[Supplied records Boundary: Start]

-- ==== Sys2Proof/Tests/Slice0.lean ====
section
/-! SUPPORT. The smoke test of WellFormed, a few single steps from the manual's examples, and for every statement
with hypotheses a concrete state and operands that meet them. -/

namespace Sys2Proof.Tests

open Sys2Proof.Machine

set_option Elab.async false

/-! ## WellFormed -/

theorem test_accessBegin_without_strobe_refused :
    (Instr.accessBegin 0 ⟨true, false, false, 0, 0⟩ .atOnce).wellFormed = false := by decide

theorem test_accessEnd_with_strobe_refused :
    (Instr.accessEnd 0 ⟨true, false, true, 0, 0⟩).wellFormed = false := by decide

theorem test_accessEndedEarly_with_strobe_refused :
    (Instr.accessEndedEarly 0 ⟨true, true, false, 0, 0⟩).wellFormed = false := by decide

theorem test_bus_events_well_formed :
    (Instr.accessBegin 0 ⟨true, true, false, 0, 0⟩ .atOnce).wellFormed = true
    ∧ (Instr.accessEnd 0 ⟨false, false, true, 0, 0⟩).wellFormed = true
    ∧ (Instr.accessEndedEarly 0 ⟨true, false, false, 0, 0⟩).wellFormed = true := by decide

/-! ## Small states -/

/-- Every port ONLINE, the generator running, everything else as after the pass. -/
def online : State :=
  { State.reset with phase := .running, ports := Vector.replicate 4 { Port.cleared with state := .online } }

/-- A port put into a state. -/
def inState (s : State) (p : Station) (st : PortState) : State := s.modPort p fun q => { q with state := st }

/-- A port with an access PENDING. -/
def awaiting (s : State) (p : Station) (a : Access) (early : Bool := false) : State :=
  s.modPort p fun q => { q with access := .pending a early }

/-- A port whose station has written parameters and a command. -/
def issuing (s : State) (p : Station) (c : Command) (ps : List Word) : State :=
  awaiting (s.modPort p fun q => { q with params := resultBlock ps }) p (.write commandAddress c.code)

theorem awaits_awaiting {s : State} {p : Station} (a : Access) (h : (s.port p).state ≠ .reset) :
    Awaits (awaiting s p a) p a := by
  refine ⟨?_, false, ?_⟩
  · unfold awaiting; rw [port_modPort, if_pos rfl]; exact h
  · unfold awaiting; rw [port_modPort, if_pos rfl]

theorem issued_issuing {s : State} {p : Station} (c : Command) (ps : List Word) (h : (s.port p).state ≠ .reset) :
    Issued (issuing s p c ps) p c := by
  refine awaits_awaiting _ ?_
  rw [port_modPort, if_pos rfl]; exact h

/-- Station 1's route for service 6, and station 3's admission, of the example in section 2.7. -/
def routed : State :=
  (online.modPort 1 fun q => { q with routes := q.routes.set 6 (.request 3 2 200 64) }).modPort 3
    fun q => { q with admits := q.admits.set 2 0b0010 }

/-- Station 1 holds the chain 0, 1. -/
def holding : State := routed.setPool (routed.pool.acquire 1 2)

/-- The POST of section 2.7 with a chain of two buffers. -/
def posting : State := issuing holding 1 .post [6, 7, 0, 0, 0, 0, 0, 40, 0]

/-- An exchange of station 1 at station 3 in slot 2, generation 9. -/
def exchange (st : SlotState) : Slot :=
  ⟨st, 9, 1, 7, 6, 3, 2, 500, 700, 0, some ⟨.a, 0⟩, if st = .taken then some ⟨.a, 0⟩ else none⟩

/-- The exchange OPEN, its request without payload in station 3's inbox. -/
def opened : State :=
  ({ routed with tickCount := 500 }.setSlot 2 (exchange .opened)).place 3 ⟨1, 2, 500, .request ⟨2, 9⟩ [] 0 none⟩

/-- The exchange TAKEN. -/
def taken : State := { routed with tickCount := 500 }.setSlot 2 (exchange .taken)

/-- Station 2's NOTICE route for service 4 to stations 0 and 1, both admitting station 2 to service 5. -/
def announcing : State :=
  ((online.modPort 2 fun q => { q with routes := q.routes.set 4 (.notice 0b0011 5) }).modPort 0
    fun q => { q with admits := q.admits.set 5 0b0100 }).modPort 1
    fun q => { q with admits := q.admits.set 5 0b0100 }

/-- Buffer 0 on the damaged list. -/
def damaged : State :=
  online.setPool { online.pool.setDesc 0 ⟨.damagedListed, none, false, true⟩ with
    free := online.pool.free.drop 1, damaged := [0] }

/-- Buffer 0 in the engine for station 1. -/
def scrubbing : State := damaged.setPool (damaged.pool.startScrub 1 0 [])

/-- A word with bad parity at offset 31 of buffer 1, and buffer 1 selected by its holder, station 1. -/
def disturbed : State :=
  (holding.disturb 1 31 5).modPort 1 fun q => { q with windowSelect := some 1 }

/-! ## Single steps of the examples -/

theorem test_exchange_number_word : XNum.word ⟨5, 12⟩ = 0x0C05 := by decide

theorem test_post_opens_lowest_free_slot :
    ∃ t, exec (.post 1) posting = .next t ∧ t.slot 0 = ⟨.opened, 0, 1, 7, 6, 3, 2, 0, 200, 40, some ⟨.a, 0⟩, none⟩
      ∧ (t.port 1).result = .done ∧ (t.port 3).inbox.length = 1 ∧ t.pool.heldCount 1 = 0 :=
  ⟨_, rfl, by decide +kernel⟩

theorem test_cancel_withdraws_untaken_request :
    ∃ t, exec (.cancel 1) (issuing opened 1 .cancel [0, 7]) = .next t ∧ (t.port 3).inbox = []
      ∧ (t.port 1).inbox = [⟨3, 6, 500, .lapsed .cancelled ⟨2, 9⟩ 7⟩] ∧ t.slot 2 = Slot.freeIn 10 :=
  ⟨_, rfl, by decide +kernel⟩

theorem test_reply_to_ended_exchange_is_stale :
    ∃ t, exec (.reply 3) (issuing routed 3 .reply [0x0902, 0, 0, 0, 0, 0, 0, 0, 0xFFFF]) = .next t
      ∧ (t.port 3).result = .stale ∧ (t.port 3).resultWord = 0x020E := ⟨_, rfl, by decide +kernel⟩

theorem test_take_moves_slot_to_taken :
    ∃ t, exec (.take 3) (issuing opened 3 .take []) = .next t ∧ t.slot 2 = exchange .taken
      ∧ viewWord (t.port 3).view 3 = 0x0902 ∧ (t.port 3).journal.nextA = 1 := ⟨_, rfl, by decide +kernel⟩

theorem test_acquire_takes_two_buffers :
    holding.pool.chain 0 = [0, 1] ∧ holding.pool.free.head? = some 2 ∧ holding.pool.heldCount 1 = 2 := by
  decide +kernel

theorem test_bad_parity_read_sets_damaged_flag :
    ∃ t, exec (.bufferWindowRead 1) (awaiting disturbed 1 (.read 0x05F)) = .next t
      ∧ (t.pool.desc 1).damaged = true ∧ (t.port 1).fault = some ⟨.parity, some 1, 31, false⟩
      ∧ (t.port 1).dataLines = some 5 ∧ (t.port 1).faultWord = 0x1F02 := ⟨_, rfl, by decide +kernel⟩

theorem test_access_fault_with_nothing_selected :
    ∃ t, exec (.bufferWindowRead 0) (awaiting online 0 (.read 0x043)) = .next t
      ∧ (t.port 0).fault = some ⟨.access, none, 3, false⟩ ∧ (t.port 0).faultDetail = 0xFFFF
      ∧ (t.port 0).dataLines = some 0 := ⟨_, rfl, by decide +kernel⟩

theorem test_failed_scrub_retires_buffer :
    ∃ t, exec (.scrubCompletion (Vector.replicate 32 ⟨1, true⟩)) scrubbing = .next t
      ∧ t.pool.retiredCount = 1 ∧ t.pool.scrub.statusWord = 0x1400 ∧ (t.port 1).scrubCause = true :=
  ⟨_, rfl, by decide +kernel⟩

[Supplied records Boundary: End]

What is required> Please copy out each line of the listing above that contains the string "examples".

Your solution>
/-! SUPPORT. The smoke test of WellFormed, a few single steps from the manual's examples, and for every statement
/-! ## Single steps of the examples -/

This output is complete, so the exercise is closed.